President Oscar Arias drew fire this week from an indigenous leader after a presidential visit to indigenous communities in the Talamanca region, on the southern Caribbean coast.

Arias traveled through several towns and held his weekly Cabinet meeting in the indigenous community of Bribrí.

In a statement that likened government visitors to “neo-colonizers,” indigenous leader Timoteo Jackson said most attendees of the event were government officials and bureaucrats, and only a few indigenous Talamanca residents were invited.

The President and some of his Cabinet members gave out food, farming tools, clothes and seeds to dozens of indigenous families.

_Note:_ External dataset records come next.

-- ==== Sys2Proof/Laws/Ops.lean ====
section
/-! SUPPORT. What the shared operations leave as it was, field by field, where a case split is needed. -/

namespace Sys2Proof.Machine

open Sys2Proof

/-! ## State.noteIrq1 -/

theorem State.noteIrq1_eq (s : State) : ∃ x : Hosts, s.noteIrq1 = { s with hst := x } := by
  unfold State.noteIrq1
  split
  · exact ⟨s.hst, rfl⟩
  · split
    · exact ⟨_, rfl⟩
    · exact ⟨_, rfl⟩

@[simp] theorem State.noteIrq1_pins (s : State) : (s.noteIrq1).pins = s.pins := by
  obtain ⟨_, e⟩ := s.noteIrq1_eq; rw [e]
@[simp] theorem State.noteIrq1_pwr (s : State) : (s.noteIrq1).pwr = s.pwr := by
  obtain ⟨_, e⟩ := s.noteIrq1_eq; rw [e]
@[simp] theorem State.noteIrq1_units (s : State) : (s.noteIrq1).units = s.units := by
  obtain ⟨_, e⟩ := s.noteIrq1_eq; rw [e]
@[simp] theorem State.noteIrq1_fab (s : State) : (s.noteIrq1).fab = s.fab := by
  obtain ⟨_, e⟩ := s.noteIrq1_eq; rw [e]
@[simp] theorem State.noteIrq1_regs (s : State) : (s.noteIrq1).regs = s.regs := by
  obtain ⟨_, e⟩ := s.noteIrq1_eq; rw [e]
@[simp] theorem State.noteIrq1_mem (s : State) : (s.noteIrq1).mem = s.mem := by
  obtain ⟨_, e⟩ := s.noteIrq1_eq; rw [e]
@[simp] theorem State.noteIrq1_eth (s : State) : (s.noteIrq1).eth = s.eth := by
  obtain ⟨_, e⟩ := s.noteIrq1_eq; rw [e]
@[simp] theorem State.noteIrq1_cmp (s : State) : (s.noteIrq1).cmp = s.cmp := by
  obtain ⟨_, e⟩ := s.noteIrq1_eq; rw [e]
@[simp] theorem State.noteIrq1_rel (s : State) : (s.noteIrq1).rel = s.rel := by
  obtain ⟨_, e⟩ := s.noteIrq1_eq; rw [e]
@[simp] theorem State.noteIrq1_bed (s : State) : (s.noteIrq1).bed = s.bed := by
  obtain ⟨_, e⟩ := s.noteIrq1_eq; rw [e]
@[simp] theorem State.noteIrq1_prog (s : State) : (s.noteIrq1).prog = s.prog := by
  obtain ⟨_, e⟩ := s.noteIrq1_eq; rw [e]
@[simp] theorem State.noteIrq1_plc (s : State) : (s.noteIrq1).plc = s.plc := by
  obtain ⟨_, e⟩ := s.noteIrq1_eq; rw [e]
@[simp] theorem State.noteIrq1_chk (s : State) : (s.noteIrq1).chk = s.chk := by
  obtain ⟨_, e⟩ := s.noteIrq1_eq; rw [e]
@[simp] theorem State.noteIrq1_lin (s : State) : (s.noteIrq1).lin = s.lin := by
  obtain ⟨_, e⟩ := s.noteIrq1_eq; rw [e]
@[simp] theorem State.noteIrq1_rx (s : State) : (s.noteIrq1).rx = s.rx := by
  obtain ⟨_, e⟩ := s.noteIrq1_eq; rw [e]
@[simp] theorem State.noteIrq1_maps (s : State) : (s.noteIrq1).maps = s.maps := by
  obtain ⟨_, e⟩ := s.noteIrq1_eq; rw [e]
@[simp] theorem State.noteIrq1_mac (s : State) : (s.noteIrq1).mac = s.mac := by
  obtain ⟨_, e⟩ := s.noteIrq1_eq; rw [e]
@[simp] theorem State.noteIrq1_ldg (s : State) : (s.noteIrq1).ldg = s.ldg := by
  obtain ⟨_, e⟩ := s.noteIrq1_eq; rw [e]
@[simp] theorem State.noteIrq1_gl (s : State) : (s.noteIrq1).gl = s.gl := by
  obtain ⟨_, e⟩ := s.noteIrq1_eq; rw [e]
@[simp] theorem State.noteIrq1_fm (s : State) : (s.noteIrq1).fm = s.fm := by
  obtain ⟨_, e⟩ := s.noteIrq1_eq; rw [e]
@[simp] theorem State.noteIrq1_gs (s : State) : (s.noteIrq1).gs = s.gs := by
  obtain ⟨_, e⟩ := s.noteIrq1_eq; rw [e]
@[simp] theorem State.noteIrq1_cal (s : State) : (s.noteIrq1).cal = s.cal := by
  obtain ⟨_, e⟩ := s.noteIrq1_eq; rw [e]
@[simp] theorem State.noteIrq1_sec (s : State) : (s.noteIrq1).sec = s.sec := by
  obtain ⟨_, e⟩ := s.noteIrq1_eq; rw [e]
@[simp] theorem State.noteIrq1_tp (s : State) : (s.noteIrq1).tp = s.tp := by
  obtain ⟨_, e⟩ := s.noteIrq1_eq; rw [e]
@[simp] theorem State.noteIrq1_free (s : State) : (s.noteIrq1).free = s.free := by
  obtain ⟨_, e⟩ := s.noteIrq1_eq; rw [e]
@[simp] theorem State.noteIrq1_pending (s : State) : (s.noteIrq1).pending = s.pending := by
  obtain ⟨_, e⟩ := s.noteIrq1_eq; rw [e]

/-! ## State.completeAs -/

theorem State.completeAs_eq (s : State) (c : Src) (st : Status) (l : List (Nat × Nat)) (fl : Nat) : ∃ x : Hosts, s.completeAs c st l fl = { s with hst := x } := by
  cases c <;> simp only [State.completeAs] <;> first | exact ⟨s.hst, rfl⟩ | exact ⟨_, rfl⟩ | (split <;> exact ⟨_, rfl⟩)

@[simp] theorem State.completeAs_pins (s : State) (c : Src) (st : Status) (l : List (Nat × Nat)) (fl : Nat) : (s.completeAs c st l fl).pins = s.pins := by
  obtain ⟨_, e⟩ := s.completeAs_eq c st l fl; rw [e]
@[simp] theorem State.completeAs_pwr (s : State) (c : Src) (st : Status) (l : List (Nat × Nat)) (fl : Nat) : (s.completeAs c st l fl).pwr = s.pwr := by
  obtain ⟨_, e⟩ := s.completeAs_eq c st l fl; rw [e]
@[simp] theorem State.completeAs_units (s : State) (c : Src) (st : Status) (l : List (Nat × Nat)) (fl : Nat) : (s.completeAs c st l fl).units = s.units := by
  obtain ⟨_, e⟩ := s.completeAs_eq c st l fl; rw [e]
@[simp] theorem State.completeAs_fab (s : State) (c : Src) (st : Status) (l : List (Nat × Nat)) (fl : Nat) : (s.completeAs c st l fl).fab = s.fab := by
  obtain ⟨_, e⟩ := s.completeAs_eq c st l fl; rw [e]
@[simp] theorem State.completeAs_regs (s : State) (c : Src) (st : Status) (l : List (Nat × Nat)) (fl : Nat) : (s.completeAs c st l fl).regs = s.regs := by
  obtain ⟨_, e⟩ := s.completeAs_eq c st l fl; rw [e]
@[simp] theorem State.completeAs_mem (s : State) (c : Src) (st : Status) (l : List (Nat × Nat)) (fl : Nat) : (s.completeAs c st l fl).mem = s.mem := by
  obtain ⟨_, e⟩ := s.completeAs_eq c st l fl; rw [e]
@[simp] theorem State.completeAs_eth (s : State) (c : Src) (st : Status) (l : List (Nat × Nat)) (fl : Nat) : (s.completeAs c st l fl).eth = s.eth := by
  obtain ⟨_, e⟩ := s.completeAs_eq c st l fl; rw [e]
@[simp] theorem State.completeAs_cmp (s : State) (c : Src) (st : Status) (l : List (Nat × Nat)) (fl : Nat) : (s.completeAs c st l fl).cmp = s.cmp := by
  obtain ⟨_, e⟩ := s.completeAs_eq c st l fl; rw [e]
@[simp] theorem State.completeAs_rel (s : State) (c : Src) (st : Status) (l : List (Nat × Nat)) (fl : Nat) : (s.completeAs c st l fl).rel = s.rel := by
  obtain ⟨_, e⟩ := s.completeAs_eq c st l fl; rw [e]
@[simp] theorem State.completeAs_bed (s : State) (c : Src) (st : Status) (l : List (Nat × Nat)) (fl : Nat) : (s.completeAs c st l fl).bed = s.bed := by
  obtain ⟨_, e⟩ := s.completeAs_eq c st l fl; rw [e]
@[simp] theorem State.completeAs_prog (s : State) (c : Src) (st : Status) (l : List (Nat × Nat)) (fl : Nat) : (s.completeAs c st l fl).prog = s.prog := by
  obtain ⟨_, e⟩ := s.completeAs_eq c st l fl; rw [e]
@[simp] theorem State.completeAs_plc (s : State) (c : Src) (st : Status) (l : List (Nat × Nat)) (fl : Nat) : (s.completeAs c st l fl).plc = s.plc := by
  obtain ⟨_, e⟩ := s.completeAs_eq c st l fl; rw [e]
@[simp] theorem State.completeAs_chk (s : State) (c : Src) (st : Status) (l : List (Nat × Nat)) (fl : Nat) : (s.completeAs c st l fl).chk = s.chk := by
  obtain ⟨_, e⟩ := s.completeAs_eq c st l fl; rw [e]
@[simp] theorem State.completeAs_lin (s : State) (c : Src) (st : Status) (l : List (Nat × Nat)) (fl : Nat) : (s.completeAs c st l fl).lin = s.lin := by
  obtain ⟨_, e⟩ := s.completeAs_eq c st l fl; rw [e]
@[simp] theorem State.completeAs_rx (s : State) (c : Src) (st : Status) (l : List (Nat × Nat)) (fl : Nat) : (s.completeAs c st l fl).rx = s.rx := by
  obtain ⟨_, e⟩ := s.completeAs_eq c st l fl; rw [e]
@[simp] theorem State.completeAs_maps (s : State) (c : Src) (st : Status) (l : List (Nat × Nat)) (fl : Nat) : (s.completeAs c st l fl).maps = s.maps := by
  obtain ⟨_, e⟩ := s.completeAs_eq c st l fl; rw [e]
@[simp] theorem State.completeAs_mac (s : State) (c : Src) (st : Status) (l : List (Nat × Nat)) (fl : Nat) : (s.completeAs c st l fl).mac = s.mac := by
  obtain ⟨_, e⟩ := s.completeAs_eq c st l fl; rw [e]
@[simp] theorem State.completeAs_ldg (s : State) (c : Src) (st : Status) (l : List (Nat × Nat)) (fl : Nat) : (s.completeAs c st l fl).ldg = s.ldg := by
  obtain ⟨_, e⟩ := s.completeAs_eq c st l fl; rw [e]
@[simp] theorem State.completeAs_gl (s : State) (c : Src) (st : Status) (l : List (Nat × Nat)) (fl : Nat) : (s.completeAs c st l fl).gl = s.gl := by
  obtain ⟨_, e⟩ := s.completeAs_eq c st l fl; rw [e]
@[simp] theorem State.completeAs_fm (s : State) (c : Src) (st : Status) (l : List (Nat × Nat)) (fl : Nat) : (s.completeAs c st l fl).fm = s.fm := by
  obtain ⟨_, e⟩ := s.completeAs_eq c st l fl; rw [e]
@[simp] theorem State.completeAs_gs (s : State) (c : Src) (st : Status) (l : List (Nat × Nat)) (fl : Nat) : (s.completeAs c st l fl).gs = s.gs := by
  obtain ⟨_, e⟩ := s.completeAs_eq c st l fl; rw [e]
@[simp] theorem State.completeAs_cal (s : State) (c : Src) (st : Status) (l : List (Nat × Nat)) (fl : Nat) : (s.completeAs c st l fl).cal = s.cal := by
  obtain ⟨_, e⟩ := s.completeAs_eq c st l fl; rw [e]
@[simp] theorem State.completeAs_sec (s : State) (c : Src) (st : Status) (l : List (Nat × Nat)) (fl : Nat) : (s.completeAs c st l fl).sec = s.sec := by
  obtain ⟨_, e⟩ := s.completeAs_eq c st l fl; rw [e]
@[simp] theorem State.completeAs_tp (s : State) (c : Src) (st : Status) (l : List (Nat × Nat)) (fl : Nat) : (s.completeAs c st l fl).tp = s.tp := by
  obtain ⟨_, e⟩ := s.completeAs_eq c st l fl; rw [e]
@[simp] theorem State.completeAs_free (s : State) (c : Src) (st : Status) (l : List (Nat × Nat)) (fl : Nat) : (s.completeAs c st l fl).free = s.free := by
  obtain ⟨_, e⟩ := s.completeAs_eq c st l fl; rw [e]
@[simp] theorem State.completeAs_pending (s : State) (c : Src) (st : Status) (l : List (Nat × Nat)) (fl : Nat) : (s.completeAs c st l fl).pending = s.pending := by
  obtain ⟨_, e⟩ := s.completeAs_eq c st l fl; rw [e]

/-! ## State.complete -/

theorem State.complete_eq (s : State) (c : Src) (st : Status) (l : List (Nat × Nat)) : ∃ x : Hosts, s.complete c st l = { s with hst := x } := by
  exact s.completeAs_eq c st l 0

@[simp] theorem State.complete_pins (s : State) (c : Src) (st : Status) (l : List (Nat × Nat)) : (s.complete c st l).pins = s.pins := by
  obtain ⟨_, e⟩ := s.complete_eq c st l; rw [e]
@[simp] theorem State.complete_pwr (s : State) (c : Src) (st : Status) (l : List (Nat × Nat)) : (s.complete c st l).pwr = s.pwr := by
  obtain ⟨_, e⟩ := s.complete_eq c st l; rw [e]
@[simp] theorem State.complete_units (s : State) (c : Src) (st : Status) (l : List (Nat × Nat)) : (s.complete c st l).units = s.units := by
  obtain ⟨_, e⟩ := s.complete_eq c st l; rw [e]
@[simp] theorem State.complete_fab (s : State) (c : Src) (st : Status) (l : List (Nat × Nat)) : (s.complete c st l).fab = s.fab := by
  obtain ⟨_, e⟩ := s.complete_eq c st l; rw [e]
@[simp] theorem State.complete_regs (s : State) (c : Src) (st : Status) (l : List (Nat × Nat)) : (s.complete c st l).regs = s.regs := by
  obtain ⟨_, e⟩ := s.complete_eq c st l; rw [e]
@[simp] theorem State.complete_mem (s : State) (c : Src) (st : Status) (l : List (Nat × Nat)) : (s.complete c st l).mem = s.mem := by
  obtain ⟨_, e⟩ := s.complete_eq c st l; rw [e]
@[simp] theorem State.complete_eth (s : State) (c : Src) (st : Status) (l : List (Nat × Nat)) : (s.complete c st l).eth = s.eth := by
  obtain ⟨_, e⟩ := s.complete_eq c st l; rw [e]
@[simp] theorem State.complete_cmp (s : State) (c : Src) (st : Status) (l : List (Nat × Nat)) : (s.complete c st l).cmp = s.cmp := by
  obtain ⟨_, e⟩ := s.complete_eq c st l; rw [e]
@[simp] theorem State.complete_rel (s : State) (c : Src) (st : Status) (l : List (Nat × Nat)) : (s.complete c st l).rel = s.rel := by
  obtain ⟨_, e⟩ := s.complete_eq c st l; rw [e]
@[simp] theorem State.complete_bed (s : State) (c : Src) (st : Status) (l : List (Nat × Nat)) : (s.complete c st l).bed = s.bed := by
  obtain ⟨_, e⟩ := s.complete_eq c st l; rw [e]
@[simp] theorem State.complete_prog (s : State) (c : Src) (st : Status) (l : List (Nat × Nat)) : (s.complete c st l).prog = s.prog := by
  obtain ⟨_, e⟩ := s.complete_eq c st l; rw [e]
@[simp] theorem State.complete_plc (s : State) (c : Src) (st : Status) (l : List (Nat × Nat)) : (s.complete c st l).plc = s.plc := by
  obtain ⟨_, e⟩ := s.complete_eq c st l; rw [e]
@[simp] theorem State.complete_chk (s : State) (c : Src) (st : Status) (l : List (Nat × Nat)) : (s.complete c st l).chk = s.chk := by
  obtain ⟨_, e⟩ := s.complete_eq c st l; rw [e]
@[simp] theorem State.complete_lin (s : State) (c : Src) (st : Status) (l : List (Nat × Nat)) : (s.complete c st l).lin = s.lin := by
  obtain ⟨_, e⟩ := s.complete_eq c st l; rw [e]
@[simp] theorem State.complete_rx (s : State) (c : Src) (st : Status) (l : List (Nat × Nat)) : (s.complete c st l).rx = s.rx := by
  obtain ⟨_, e⟩ := s.complete_eq c st l; rw [e]
@[simp] theorem State.complete_maps (s : State) (c : Src) (st : Status) (l : List (Nat × Nat)) : (s.complete c st l).maps = s.maps := by
  obtain ⟨_, e⟩ := s.complete_eq c st l; rw [e]
@[simp] theorem State.complete_mac (s : State) (c : Src) (st : Status) (l : List (Nat × Nat)) : (s.complete c st l).mac = s.mac := by
  obtain ⟨_, e⟩ := s.complete_eq c st l; rw [e]
@[simp] theorem State.complete_ldg (s : State) (c : Src) (st : Status) (l : List (Nat × Nat)) : (s.complete c st l).ldg = s.ldg := by
  obtain ⟨_, e⟩ := s.complete_eq c st l; rw [e]
@[simp] theorem State.complete_gl (s : State) (c : Src) (st : Status) (l : List (Nat × Nat)) : (s.complete c st l).gl = s.gl := by
  obtain ⟨_, e⟩ := s.complete_eq c st l; rw [e]
@[simp] theorem State.complete_fm (s : State) (c : Src) (st : Status) (l : List (Nat × Nat)) : (s.complete c st l).fm = s.fm := by
  obtain ⟨_, e⟩ := s.complete_eq c st l; rw [e]
@[simp] theorem State.complete_gs (s : State) (c : Src) (st : Status) (l : List (Nat × Nat)) : (s.complete c st l).gs = s.gs := by
  obtain ⟨_, e⟩ := s.complete_eq c st l; rw [e]
@[simp] theorem State.complete_cal (s : State) (c : Src) (st : Status) (l : List (Nat × Nat)) : (s.complete c st l).cal = s.cal := by
  obtain ⟨_, e⟩ := s.complete_eq c st l; rw [e]
@[simp] theorem State.complete_sec (s : State) (c : Src) (st : Status) (l : List (Nat × Nat)) : (s.complete c st l).sec = s.sec := by
  obtain ⟨_, e⟩ := s.complete_eq c st l; rw [e]
@[simp] theorem State.complete_tp (s : State) (c : Src) (st : Status) (l : List (Nat × Nat)) : (s.complete c st l).tp = s.tp := by
  obtain ⟨_, e⟩ := s.complete_eq c st l; rw [e]
@[simp] theorem State.complete_free (s : State) (c : Src) (st : Status) (l : List (Nat × Nat)) : (s.complete c st l).free = s.free := by
  obtain ⟨_, e⟩ := s.complete_eq c st l; rw [e]
@[simp] theorem State.complete_pending (s : State) (c : Src) (st : Status) (l : List (Nat × Nat)) : (s.complete c st l).pending = s.pending := by
  obtain ⟨_, e⟩ := s.complete_eq c st l; rw [e]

“To visit Talamanca calls the government’s and private sector’s attention to the need for effective and generous assistance for the poorest of the poor,” Arias said in a statement.

During the visit, they also celebrated the construction of the Hone Creek-Puerto Viejo aqueduct, swore in 44 indigenous police, and signed an agreement that aims to order tourism development in the Caribbean province of Limón. But Jackson wasn’t impressed.

“They brought in a dance group from the city of Limón, because perhaps don Oscar and his aides and organizers didn’t realize that on the Talamanca coast we have our own art and music,” the indigenous leader said in a statement, adding that it’s unfortunate there wasn’t enough time in the Arias event for a local indigenous theater group to perform its act as planned.